EXERCISE:
Which lines run from the line with "by direction. -/" through the line with "wait for. -/" in the entries below? Print them exactly, both ends included, and nothing more.

+++ EXERCISE INPUT

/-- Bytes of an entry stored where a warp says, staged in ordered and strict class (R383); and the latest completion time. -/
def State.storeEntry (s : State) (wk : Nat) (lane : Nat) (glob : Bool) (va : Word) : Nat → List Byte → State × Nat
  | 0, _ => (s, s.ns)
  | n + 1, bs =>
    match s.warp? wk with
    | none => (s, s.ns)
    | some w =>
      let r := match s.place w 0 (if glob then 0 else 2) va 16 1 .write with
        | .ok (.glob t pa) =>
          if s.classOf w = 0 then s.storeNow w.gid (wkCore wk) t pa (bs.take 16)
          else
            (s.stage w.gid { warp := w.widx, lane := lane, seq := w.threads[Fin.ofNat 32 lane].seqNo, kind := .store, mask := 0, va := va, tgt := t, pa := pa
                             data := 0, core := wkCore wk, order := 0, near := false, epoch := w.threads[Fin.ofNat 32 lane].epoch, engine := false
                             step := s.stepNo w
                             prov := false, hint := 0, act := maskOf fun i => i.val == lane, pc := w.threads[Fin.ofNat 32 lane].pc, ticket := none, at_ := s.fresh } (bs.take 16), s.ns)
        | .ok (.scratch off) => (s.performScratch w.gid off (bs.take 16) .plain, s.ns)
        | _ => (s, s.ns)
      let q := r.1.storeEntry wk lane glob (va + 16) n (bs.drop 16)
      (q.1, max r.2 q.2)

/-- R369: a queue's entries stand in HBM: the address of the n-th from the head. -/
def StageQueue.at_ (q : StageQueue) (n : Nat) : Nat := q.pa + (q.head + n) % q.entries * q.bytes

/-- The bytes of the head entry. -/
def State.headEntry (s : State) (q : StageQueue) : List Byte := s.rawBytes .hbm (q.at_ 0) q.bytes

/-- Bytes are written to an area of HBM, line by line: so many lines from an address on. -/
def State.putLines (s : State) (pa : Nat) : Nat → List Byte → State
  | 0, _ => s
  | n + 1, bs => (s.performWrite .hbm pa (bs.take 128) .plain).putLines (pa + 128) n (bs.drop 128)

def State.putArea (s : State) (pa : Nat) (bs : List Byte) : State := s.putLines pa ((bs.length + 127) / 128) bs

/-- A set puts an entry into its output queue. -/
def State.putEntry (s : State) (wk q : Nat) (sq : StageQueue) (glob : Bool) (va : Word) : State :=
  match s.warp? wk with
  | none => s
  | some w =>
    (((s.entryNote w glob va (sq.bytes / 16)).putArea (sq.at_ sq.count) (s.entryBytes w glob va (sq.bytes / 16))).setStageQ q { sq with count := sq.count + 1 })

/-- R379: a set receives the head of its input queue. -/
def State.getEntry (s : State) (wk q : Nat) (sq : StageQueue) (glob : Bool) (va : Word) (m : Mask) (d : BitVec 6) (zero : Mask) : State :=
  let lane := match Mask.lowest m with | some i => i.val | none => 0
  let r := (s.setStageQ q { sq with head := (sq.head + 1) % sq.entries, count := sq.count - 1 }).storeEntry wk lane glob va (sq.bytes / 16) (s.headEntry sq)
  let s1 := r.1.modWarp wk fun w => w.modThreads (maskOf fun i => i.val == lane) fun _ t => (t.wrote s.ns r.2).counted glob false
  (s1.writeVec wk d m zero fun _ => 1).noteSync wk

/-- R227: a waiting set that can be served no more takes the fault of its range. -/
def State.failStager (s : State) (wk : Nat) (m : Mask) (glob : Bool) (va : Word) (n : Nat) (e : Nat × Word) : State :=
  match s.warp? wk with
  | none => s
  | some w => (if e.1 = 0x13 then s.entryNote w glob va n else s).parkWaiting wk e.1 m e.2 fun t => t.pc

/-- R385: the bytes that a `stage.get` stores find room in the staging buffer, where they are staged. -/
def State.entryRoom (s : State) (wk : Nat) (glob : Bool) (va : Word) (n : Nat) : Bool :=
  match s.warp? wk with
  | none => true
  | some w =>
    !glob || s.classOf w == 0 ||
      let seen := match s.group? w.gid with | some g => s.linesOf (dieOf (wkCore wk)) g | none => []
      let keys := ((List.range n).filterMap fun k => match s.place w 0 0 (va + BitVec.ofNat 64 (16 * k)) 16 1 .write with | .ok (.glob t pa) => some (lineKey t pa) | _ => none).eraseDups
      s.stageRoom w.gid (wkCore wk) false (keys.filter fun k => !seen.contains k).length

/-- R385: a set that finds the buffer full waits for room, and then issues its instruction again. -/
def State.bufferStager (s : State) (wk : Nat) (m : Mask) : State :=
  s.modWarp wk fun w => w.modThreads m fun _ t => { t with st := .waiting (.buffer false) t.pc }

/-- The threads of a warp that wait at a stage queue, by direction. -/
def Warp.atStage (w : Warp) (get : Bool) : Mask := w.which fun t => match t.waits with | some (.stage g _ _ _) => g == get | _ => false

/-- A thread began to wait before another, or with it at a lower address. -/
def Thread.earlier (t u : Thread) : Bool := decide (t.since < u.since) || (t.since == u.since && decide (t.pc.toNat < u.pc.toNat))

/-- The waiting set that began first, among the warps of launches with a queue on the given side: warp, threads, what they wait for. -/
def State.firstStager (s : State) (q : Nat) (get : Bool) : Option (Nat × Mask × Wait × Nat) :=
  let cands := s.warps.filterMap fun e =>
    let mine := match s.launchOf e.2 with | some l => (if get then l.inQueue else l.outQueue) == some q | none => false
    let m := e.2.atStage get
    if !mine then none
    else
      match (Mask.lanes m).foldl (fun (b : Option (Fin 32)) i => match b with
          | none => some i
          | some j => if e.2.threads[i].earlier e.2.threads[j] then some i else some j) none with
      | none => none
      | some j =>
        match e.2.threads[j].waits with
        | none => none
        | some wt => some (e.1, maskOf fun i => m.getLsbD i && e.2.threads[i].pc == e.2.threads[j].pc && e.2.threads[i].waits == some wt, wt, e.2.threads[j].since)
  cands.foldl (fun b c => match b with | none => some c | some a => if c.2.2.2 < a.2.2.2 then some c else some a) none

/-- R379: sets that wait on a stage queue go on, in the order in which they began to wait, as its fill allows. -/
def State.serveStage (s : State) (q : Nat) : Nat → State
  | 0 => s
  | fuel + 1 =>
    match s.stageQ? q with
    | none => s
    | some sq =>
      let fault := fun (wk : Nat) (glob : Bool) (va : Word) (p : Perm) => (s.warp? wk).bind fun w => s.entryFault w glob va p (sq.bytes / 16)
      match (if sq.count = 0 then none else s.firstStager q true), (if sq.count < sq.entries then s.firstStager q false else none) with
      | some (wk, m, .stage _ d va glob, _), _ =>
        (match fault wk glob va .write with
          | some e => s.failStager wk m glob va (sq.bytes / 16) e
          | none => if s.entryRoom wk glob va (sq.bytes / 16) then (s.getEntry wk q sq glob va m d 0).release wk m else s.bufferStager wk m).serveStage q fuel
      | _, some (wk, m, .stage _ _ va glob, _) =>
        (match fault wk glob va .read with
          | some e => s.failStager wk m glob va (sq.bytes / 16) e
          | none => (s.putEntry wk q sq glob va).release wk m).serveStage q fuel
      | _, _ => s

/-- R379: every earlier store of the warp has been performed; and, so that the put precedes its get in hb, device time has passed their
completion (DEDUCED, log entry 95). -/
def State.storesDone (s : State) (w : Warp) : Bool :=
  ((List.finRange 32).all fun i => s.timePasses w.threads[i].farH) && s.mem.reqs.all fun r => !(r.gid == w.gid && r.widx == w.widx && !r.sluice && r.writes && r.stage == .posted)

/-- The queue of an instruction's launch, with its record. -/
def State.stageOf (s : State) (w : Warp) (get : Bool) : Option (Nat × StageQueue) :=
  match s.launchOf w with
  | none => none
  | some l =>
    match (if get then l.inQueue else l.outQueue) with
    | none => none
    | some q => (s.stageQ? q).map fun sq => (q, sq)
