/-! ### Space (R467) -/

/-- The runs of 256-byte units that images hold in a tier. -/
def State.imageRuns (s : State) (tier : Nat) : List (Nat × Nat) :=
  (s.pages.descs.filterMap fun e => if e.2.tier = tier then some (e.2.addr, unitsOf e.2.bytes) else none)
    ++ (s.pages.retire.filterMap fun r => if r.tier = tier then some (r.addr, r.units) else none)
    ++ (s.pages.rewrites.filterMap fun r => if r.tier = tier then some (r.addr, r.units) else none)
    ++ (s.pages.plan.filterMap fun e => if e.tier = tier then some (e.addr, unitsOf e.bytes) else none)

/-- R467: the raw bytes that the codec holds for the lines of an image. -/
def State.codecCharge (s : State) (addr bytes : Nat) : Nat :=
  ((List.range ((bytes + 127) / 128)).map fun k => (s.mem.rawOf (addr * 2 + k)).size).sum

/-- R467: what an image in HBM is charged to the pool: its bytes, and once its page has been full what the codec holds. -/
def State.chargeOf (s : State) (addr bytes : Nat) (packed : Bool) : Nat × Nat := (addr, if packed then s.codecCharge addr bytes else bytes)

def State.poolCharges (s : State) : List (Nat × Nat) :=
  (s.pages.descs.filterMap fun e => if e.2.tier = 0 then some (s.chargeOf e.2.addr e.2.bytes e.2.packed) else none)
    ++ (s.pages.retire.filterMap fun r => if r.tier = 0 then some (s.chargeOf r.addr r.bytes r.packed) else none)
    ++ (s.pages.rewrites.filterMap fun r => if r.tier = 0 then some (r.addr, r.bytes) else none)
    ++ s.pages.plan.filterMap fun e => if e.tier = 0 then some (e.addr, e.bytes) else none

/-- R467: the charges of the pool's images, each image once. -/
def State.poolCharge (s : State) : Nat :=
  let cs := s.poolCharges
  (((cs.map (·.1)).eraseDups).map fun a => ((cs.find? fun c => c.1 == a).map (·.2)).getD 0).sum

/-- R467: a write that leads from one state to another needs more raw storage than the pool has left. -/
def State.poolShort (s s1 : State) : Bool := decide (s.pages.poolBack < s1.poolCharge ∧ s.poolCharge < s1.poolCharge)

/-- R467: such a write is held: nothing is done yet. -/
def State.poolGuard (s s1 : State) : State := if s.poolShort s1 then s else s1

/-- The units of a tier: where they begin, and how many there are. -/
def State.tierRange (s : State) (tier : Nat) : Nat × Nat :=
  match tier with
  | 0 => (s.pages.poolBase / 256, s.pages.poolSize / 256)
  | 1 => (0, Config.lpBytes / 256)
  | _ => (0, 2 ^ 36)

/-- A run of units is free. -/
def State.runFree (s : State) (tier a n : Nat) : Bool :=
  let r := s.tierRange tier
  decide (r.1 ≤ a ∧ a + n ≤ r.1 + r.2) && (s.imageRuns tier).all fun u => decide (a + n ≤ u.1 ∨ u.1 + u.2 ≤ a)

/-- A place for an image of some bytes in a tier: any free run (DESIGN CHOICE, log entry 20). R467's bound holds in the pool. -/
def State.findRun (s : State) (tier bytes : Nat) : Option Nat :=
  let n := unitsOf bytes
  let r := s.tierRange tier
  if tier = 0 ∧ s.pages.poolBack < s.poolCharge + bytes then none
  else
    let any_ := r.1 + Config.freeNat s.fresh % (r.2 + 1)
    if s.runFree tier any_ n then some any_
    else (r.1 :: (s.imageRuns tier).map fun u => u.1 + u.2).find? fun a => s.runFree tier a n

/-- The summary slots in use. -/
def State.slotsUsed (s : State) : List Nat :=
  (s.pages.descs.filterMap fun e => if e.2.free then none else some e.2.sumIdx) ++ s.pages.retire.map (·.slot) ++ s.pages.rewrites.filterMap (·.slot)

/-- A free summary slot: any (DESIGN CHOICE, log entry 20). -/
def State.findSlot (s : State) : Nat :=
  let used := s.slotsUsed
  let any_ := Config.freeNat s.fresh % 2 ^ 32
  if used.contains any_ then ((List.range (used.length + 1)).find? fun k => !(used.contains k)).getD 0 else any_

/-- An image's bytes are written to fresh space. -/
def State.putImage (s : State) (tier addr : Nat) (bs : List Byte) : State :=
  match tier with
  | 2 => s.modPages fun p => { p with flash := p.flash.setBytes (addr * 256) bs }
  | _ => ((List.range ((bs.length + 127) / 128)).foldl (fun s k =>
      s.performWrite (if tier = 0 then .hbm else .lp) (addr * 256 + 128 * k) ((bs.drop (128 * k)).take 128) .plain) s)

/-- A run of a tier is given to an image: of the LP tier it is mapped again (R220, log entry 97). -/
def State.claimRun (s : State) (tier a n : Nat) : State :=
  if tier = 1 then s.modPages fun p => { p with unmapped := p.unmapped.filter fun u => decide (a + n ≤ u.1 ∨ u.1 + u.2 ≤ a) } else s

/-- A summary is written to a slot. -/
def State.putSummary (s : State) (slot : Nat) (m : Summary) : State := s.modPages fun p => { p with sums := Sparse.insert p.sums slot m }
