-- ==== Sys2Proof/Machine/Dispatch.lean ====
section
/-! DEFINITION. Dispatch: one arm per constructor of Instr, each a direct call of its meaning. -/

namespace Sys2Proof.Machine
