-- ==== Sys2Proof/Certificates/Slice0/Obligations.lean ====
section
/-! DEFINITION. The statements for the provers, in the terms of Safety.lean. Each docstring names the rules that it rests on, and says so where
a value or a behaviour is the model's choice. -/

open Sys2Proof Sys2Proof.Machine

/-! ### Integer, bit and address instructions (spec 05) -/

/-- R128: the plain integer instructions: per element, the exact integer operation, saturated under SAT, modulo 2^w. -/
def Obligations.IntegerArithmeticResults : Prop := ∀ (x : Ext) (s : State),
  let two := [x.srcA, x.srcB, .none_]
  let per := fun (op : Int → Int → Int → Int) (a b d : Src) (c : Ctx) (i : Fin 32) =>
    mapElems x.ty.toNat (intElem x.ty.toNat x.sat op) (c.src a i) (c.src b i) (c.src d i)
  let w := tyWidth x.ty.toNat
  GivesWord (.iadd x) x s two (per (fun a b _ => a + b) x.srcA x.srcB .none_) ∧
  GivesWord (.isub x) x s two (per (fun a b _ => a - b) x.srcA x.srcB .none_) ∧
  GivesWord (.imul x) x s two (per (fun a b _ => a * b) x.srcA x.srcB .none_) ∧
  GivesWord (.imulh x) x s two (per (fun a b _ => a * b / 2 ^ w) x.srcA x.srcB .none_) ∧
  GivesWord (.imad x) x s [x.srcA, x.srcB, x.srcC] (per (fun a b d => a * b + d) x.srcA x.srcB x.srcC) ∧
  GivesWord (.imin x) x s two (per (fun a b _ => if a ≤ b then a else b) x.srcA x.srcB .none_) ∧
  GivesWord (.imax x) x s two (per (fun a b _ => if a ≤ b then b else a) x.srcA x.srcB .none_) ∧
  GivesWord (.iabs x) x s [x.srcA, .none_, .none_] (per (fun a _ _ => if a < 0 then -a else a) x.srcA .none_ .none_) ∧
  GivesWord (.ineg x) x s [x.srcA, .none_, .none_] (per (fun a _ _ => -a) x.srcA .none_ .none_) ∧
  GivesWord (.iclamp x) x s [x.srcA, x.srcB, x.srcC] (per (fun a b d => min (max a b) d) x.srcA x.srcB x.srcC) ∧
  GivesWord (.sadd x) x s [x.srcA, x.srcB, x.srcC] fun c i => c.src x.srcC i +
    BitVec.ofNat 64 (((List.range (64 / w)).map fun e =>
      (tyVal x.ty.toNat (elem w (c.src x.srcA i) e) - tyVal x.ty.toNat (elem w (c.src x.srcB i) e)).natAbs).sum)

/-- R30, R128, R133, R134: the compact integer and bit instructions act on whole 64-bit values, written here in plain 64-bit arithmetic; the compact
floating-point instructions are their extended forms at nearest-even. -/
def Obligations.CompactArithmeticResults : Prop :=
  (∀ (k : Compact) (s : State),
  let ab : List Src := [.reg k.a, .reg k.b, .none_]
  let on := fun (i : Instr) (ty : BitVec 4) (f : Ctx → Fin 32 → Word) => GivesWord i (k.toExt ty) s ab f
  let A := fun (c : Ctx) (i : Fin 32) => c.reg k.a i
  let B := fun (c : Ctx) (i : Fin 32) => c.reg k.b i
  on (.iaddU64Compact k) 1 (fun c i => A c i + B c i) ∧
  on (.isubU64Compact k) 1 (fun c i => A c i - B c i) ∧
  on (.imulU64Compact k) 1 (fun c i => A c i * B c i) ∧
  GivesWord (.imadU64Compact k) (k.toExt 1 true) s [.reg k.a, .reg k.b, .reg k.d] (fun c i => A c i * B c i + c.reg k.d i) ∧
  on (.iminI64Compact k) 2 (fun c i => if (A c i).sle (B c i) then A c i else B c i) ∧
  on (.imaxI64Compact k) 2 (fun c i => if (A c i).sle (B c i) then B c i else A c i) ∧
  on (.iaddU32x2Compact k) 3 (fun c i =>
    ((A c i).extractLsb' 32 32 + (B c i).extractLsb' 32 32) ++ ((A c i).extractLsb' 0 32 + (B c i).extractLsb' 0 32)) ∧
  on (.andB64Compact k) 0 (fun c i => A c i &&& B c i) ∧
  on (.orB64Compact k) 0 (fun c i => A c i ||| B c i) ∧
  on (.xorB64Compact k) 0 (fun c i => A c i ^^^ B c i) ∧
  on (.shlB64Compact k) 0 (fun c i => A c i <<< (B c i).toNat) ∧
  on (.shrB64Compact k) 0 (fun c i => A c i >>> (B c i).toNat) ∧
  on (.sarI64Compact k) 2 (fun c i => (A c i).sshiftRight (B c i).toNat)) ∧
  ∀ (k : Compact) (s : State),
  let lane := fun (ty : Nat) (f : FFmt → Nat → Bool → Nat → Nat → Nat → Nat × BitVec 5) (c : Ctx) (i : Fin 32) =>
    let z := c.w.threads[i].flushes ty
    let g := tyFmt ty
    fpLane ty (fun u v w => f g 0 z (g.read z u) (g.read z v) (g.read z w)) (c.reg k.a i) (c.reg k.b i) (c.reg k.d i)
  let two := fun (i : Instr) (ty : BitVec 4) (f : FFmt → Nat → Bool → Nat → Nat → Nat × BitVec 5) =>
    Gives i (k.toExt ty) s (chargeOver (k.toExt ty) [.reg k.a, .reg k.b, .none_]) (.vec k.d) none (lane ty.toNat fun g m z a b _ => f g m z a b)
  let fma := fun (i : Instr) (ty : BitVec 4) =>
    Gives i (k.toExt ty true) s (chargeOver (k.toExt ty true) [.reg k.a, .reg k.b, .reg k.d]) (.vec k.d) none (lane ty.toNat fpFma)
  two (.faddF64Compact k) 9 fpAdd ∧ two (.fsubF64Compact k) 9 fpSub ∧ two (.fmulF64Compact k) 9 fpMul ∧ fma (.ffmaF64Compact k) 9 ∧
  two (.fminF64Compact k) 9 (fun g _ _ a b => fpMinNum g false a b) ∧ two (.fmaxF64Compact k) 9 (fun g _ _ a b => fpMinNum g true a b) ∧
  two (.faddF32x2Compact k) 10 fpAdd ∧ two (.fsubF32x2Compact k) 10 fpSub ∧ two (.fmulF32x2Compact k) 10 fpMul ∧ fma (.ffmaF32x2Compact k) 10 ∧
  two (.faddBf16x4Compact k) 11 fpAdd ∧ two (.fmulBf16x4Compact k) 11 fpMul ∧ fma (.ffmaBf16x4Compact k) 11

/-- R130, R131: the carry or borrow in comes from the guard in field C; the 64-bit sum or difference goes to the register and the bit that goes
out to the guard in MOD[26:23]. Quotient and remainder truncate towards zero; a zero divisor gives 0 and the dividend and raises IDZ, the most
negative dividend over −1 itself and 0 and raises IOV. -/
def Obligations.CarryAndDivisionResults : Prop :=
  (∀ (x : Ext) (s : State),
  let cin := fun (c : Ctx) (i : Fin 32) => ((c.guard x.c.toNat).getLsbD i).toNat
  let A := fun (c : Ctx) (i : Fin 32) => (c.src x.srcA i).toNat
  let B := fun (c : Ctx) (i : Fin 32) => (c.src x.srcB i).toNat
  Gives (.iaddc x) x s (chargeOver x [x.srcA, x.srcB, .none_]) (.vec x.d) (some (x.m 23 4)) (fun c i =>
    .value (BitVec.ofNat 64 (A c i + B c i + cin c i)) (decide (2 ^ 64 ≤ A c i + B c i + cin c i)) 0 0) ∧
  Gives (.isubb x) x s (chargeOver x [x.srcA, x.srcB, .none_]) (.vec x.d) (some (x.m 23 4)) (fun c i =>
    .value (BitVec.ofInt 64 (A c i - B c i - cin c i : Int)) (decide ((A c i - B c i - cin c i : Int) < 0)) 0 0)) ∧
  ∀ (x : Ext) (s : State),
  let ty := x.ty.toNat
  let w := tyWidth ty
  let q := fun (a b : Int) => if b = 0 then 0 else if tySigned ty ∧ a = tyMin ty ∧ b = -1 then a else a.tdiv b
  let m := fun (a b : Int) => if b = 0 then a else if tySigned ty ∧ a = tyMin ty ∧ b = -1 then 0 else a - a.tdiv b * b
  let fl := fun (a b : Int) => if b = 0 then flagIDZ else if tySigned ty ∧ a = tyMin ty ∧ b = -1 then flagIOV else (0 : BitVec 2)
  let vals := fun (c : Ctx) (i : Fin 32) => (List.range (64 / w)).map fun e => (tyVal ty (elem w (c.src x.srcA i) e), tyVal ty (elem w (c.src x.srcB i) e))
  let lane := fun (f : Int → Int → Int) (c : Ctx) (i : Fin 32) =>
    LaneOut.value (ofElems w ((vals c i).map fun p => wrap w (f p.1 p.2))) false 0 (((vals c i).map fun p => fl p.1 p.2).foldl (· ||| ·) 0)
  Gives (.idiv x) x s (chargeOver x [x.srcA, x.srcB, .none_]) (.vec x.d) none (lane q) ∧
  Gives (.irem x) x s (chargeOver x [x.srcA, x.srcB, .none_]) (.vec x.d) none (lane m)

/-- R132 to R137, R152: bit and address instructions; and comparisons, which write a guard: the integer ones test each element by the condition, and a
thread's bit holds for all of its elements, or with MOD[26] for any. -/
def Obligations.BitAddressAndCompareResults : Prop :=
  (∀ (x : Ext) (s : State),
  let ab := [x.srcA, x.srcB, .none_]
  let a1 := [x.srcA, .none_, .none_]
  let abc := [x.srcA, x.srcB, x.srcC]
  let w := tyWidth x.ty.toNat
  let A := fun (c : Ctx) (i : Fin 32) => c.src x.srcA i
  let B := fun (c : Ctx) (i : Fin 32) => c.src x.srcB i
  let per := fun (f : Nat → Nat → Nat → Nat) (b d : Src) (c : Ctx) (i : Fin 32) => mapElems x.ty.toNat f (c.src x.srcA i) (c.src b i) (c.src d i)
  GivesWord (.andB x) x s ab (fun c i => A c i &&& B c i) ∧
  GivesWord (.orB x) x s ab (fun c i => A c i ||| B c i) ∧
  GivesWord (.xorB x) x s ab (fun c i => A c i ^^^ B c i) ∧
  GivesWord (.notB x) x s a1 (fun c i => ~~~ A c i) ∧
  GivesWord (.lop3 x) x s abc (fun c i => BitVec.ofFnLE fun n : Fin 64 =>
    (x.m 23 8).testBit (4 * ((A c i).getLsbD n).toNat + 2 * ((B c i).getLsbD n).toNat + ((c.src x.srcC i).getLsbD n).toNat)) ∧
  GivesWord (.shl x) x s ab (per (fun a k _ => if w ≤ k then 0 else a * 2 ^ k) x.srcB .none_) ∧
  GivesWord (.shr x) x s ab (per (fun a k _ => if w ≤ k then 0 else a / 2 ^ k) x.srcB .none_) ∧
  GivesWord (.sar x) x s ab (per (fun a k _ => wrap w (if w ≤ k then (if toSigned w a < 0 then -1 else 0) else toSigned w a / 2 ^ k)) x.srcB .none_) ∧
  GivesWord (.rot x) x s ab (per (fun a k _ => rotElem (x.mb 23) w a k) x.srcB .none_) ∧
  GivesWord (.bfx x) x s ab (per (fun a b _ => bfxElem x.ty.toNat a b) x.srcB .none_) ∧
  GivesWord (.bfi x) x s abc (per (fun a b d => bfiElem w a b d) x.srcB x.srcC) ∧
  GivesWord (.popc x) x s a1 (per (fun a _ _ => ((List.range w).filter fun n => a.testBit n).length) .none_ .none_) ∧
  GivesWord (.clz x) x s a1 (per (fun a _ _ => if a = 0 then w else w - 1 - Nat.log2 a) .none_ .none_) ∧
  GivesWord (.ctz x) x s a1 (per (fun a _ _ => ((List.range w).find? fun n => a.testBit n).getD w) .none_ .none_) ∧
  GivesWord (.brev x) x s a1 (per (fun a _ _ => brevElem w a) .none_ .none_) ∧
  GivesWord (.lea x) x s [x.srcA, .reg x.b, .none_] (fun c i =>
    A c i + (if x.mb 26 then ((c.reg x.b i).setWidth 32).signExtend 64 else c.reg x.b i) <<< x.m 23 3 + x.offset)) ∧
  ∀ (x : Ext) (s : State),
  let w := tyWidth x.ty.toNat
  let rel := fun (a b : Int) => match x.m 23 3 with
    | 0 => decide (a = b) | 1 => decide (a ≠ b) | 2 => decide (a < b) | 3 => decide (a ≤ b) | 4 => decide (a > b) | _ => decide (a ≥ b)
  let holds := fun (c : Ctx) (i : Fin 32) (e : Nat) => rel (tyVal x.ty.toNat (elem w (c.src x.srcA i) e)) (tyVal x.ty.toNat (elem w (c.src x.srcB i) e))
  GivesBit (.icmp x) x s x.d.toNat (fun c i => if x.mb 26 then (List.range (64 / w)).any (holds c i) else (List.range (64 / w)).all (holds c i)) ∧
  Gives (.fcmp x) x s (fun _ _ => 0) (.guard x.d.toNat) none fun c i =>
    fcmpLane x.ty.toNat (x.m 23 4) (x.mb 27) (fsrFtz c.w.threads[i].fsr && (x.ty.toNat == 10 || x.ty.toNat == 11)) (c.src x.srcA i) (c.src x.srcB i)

++++++

WRITTEN REPLY:
/-- The threads of a warp that wait at a stage queue, by direction. -/
def Warp.atStage (w : Warp) (get : Bool) : Mask := w.which fun t => match t.waits with | some (.stage g _ _ _) => g == get | _ => false

/-- A thread began to wait before another, or with it at a lower address. -/
def Thread.earlier (t u : Thread) : Bool := decide (t.since < u.since) || (t.since == u.since && decide (t.pc.toNat < u.pc.toNat))

/-- The waiting set that began first, among the warps of launches with a queue on the given side: warp, threads, what they wait for. -/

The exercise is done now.